Tally the lines of the data below that contain the string "badCommand". Give the tally and nothing else.
::: Records shown :::
-- ==== Sys2Proof/Machine/Search.lean ====
section
/-! DEFINITION. Vector search: the opcodes 0x60 to 0x64, the merge's start and commit, and `vs.cmd` (R210, R216 to R231, R301). -/

namespace Sys2Proof.Machine

/-! ### What every command checks (R227) -/

/-- A vector search command: the checks of R396, the enable, the handle, the kind, the fields, the stall's state. `init` tells VS_INIT, which
takes an index without storage; the others take one that has it. -/
def State.vsCommand (s : State) (c : Cmd) (init : Bool) (fields : Bool) (body : Nat → State → State) : State :=
  s.runHeld c .tenant false (fun s =>
    if !s.on Fld.VS_CTRL_EN then s.complete c CS.notReady
    else match s.checkHandle ((s.issuerTenant c.issuer).getD 0) c.handle.toNat false with
    | .error e => s.complete c e.1 e.2.1 e.2.2
    | .ok i =>
      let x := s.stall i
      if x.hdr.kind ≠ 1 then s.complete c CS.badHandle
      else if !fields then s.complete c CS.badCommand
      else if s.kindLost 3 || s.indexLost i then s.complete c CS.absentUnit
      else if x.state ≠ .hot || (decide (x.hdr.ptRoot = 0) != init) then s.complete c CS.notReady
      else body i s)

/-- The same for a command that reads the index's root. -/
def State.vsOnRoot (s : State) (c : Cmd) (fields : Bool) (body : Nat → VsRoot → State → State) : State :=
  s.vsCommand c false fields (fun i s =>
    match s.vsRoot i with
    | .error st => (s.afterRead (s.stallTenant i) (s.stall i).hdr.ptRoot 4096).checkPoison.complete c st
    | .ok r => body i r s)

/-! ### VS_INIT (R211 to R213, R227, R228) -/

/-- Whether the fields of a VS_INIT are in range for its tenant. -/
def State.vsInitFields (s : State) (c : Cmd) : Bool :=
  let t := (s.issuerTenant c.issuer).getD 0
  let mask := opU16 c 34
  let cap := opU32 c 36
  let degree := opByte c 33
  decide (6 ≤ opByte c 32 ∧ opByte c 32 ≤ 12) && decide (8 ≤ degree ∧ degree ≤ 64 ∧ degree % 8 = 0) && decide (mask ≠ 0) &&
    (List.range 16).all (fun h => !mask.testBit h || s.partitionHive t h) &&
    decide (1 ≤ cap) && decide (cap ≤ if mask = 0xFFFF then 0x0FFFFFFE else 0x0FFFFFFF)

/-- Granules for `n` bytes of an index on Hive `h`: the address. -/
def State.vsArea (s : State) (i h n : Nat) : Option (Nat × State) :=
  (s.allocWide h (max 1 (ceilDiv n 4096)) (.stall i)).map (fun r => (4096 * r.1, r.2))

/-- The areas of one shard. -/
def State.vsShardAreas (s : State) (i h cap sideCap code degree : Nat) : Option (VsShard × State) :=
  (s.vsArea i h (cap * code)).bind fun a => (a.2.vsArea i h (32 * cap)).bind fun b => (b.2.vsArea i h (4 * degree * cap)).bind fun n0 =>
    (n0.2.vsArea i h (4 * degree * cap)).bind fun n1 => (n1.2.vsArea i h (4 * sideCap)).bind fun sd => (sd.2.vsArea i h 512).map fun e =>
      (⟨h, cap, 0, 0, a.1, b.1, [n0.1, n1.1], sd.1, e.1, [0, 0]⟩, e.2)

/-- The shards of an index, one on each Hive. -/
def State.vsShards (s : State) (i cap sideCap code degree : Nat) : List Nat → Option (List VsShard × State)
  | [] => some ([], s)
  | h :: hs => (s.vsShardAreas i h cap sideCap code degree).bind fun a =>
      (a.2.vsShards i cap sideCap code degree hs).map fun r => (a.1 :: r.1, r.2)

/-- A shard of a graph image, as read (R228). -/
structure VsPart where
  count : Nat
  codes : List Byte
  lists : List (List Nat)
  tags : List Nat
  entries : List Nat

/-- Why a graph image does not load: the status, and whether it is refused as bad. -/
abbrev VsBad := Nat × Bool

/-- Bytes of an image, which lies in its tenant's domain. -/
def State.vsImageBytes (s : State) (t addr n : Nat) : Except VsBad (List Byte) :=
  if !s.tenantOwns t addr n then .error (CS.badCommand, true) else (s.readT1 t addr n).mapError (fun st => (st, false))

/-- Whether an ID names a node of shard `k` with `count` nodes. -/
def idInside (k count id : Nat) : Bool := decide (id / 2 ^ 28 = k ∧ id % 2 ^ 28 < count)

/-- Whether a neighbour list keeps R214 and R228. -/
def listOk (k count : Nat) (l : List Nat) : Bool :=
  let used := l.takeWhile (· ≠ 0xFFFFFFFF)
  used.all (idInside k count) && (l.drop used.length).all (· = 0xFFFFFFFF)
:::
▶ [Final answer]: 2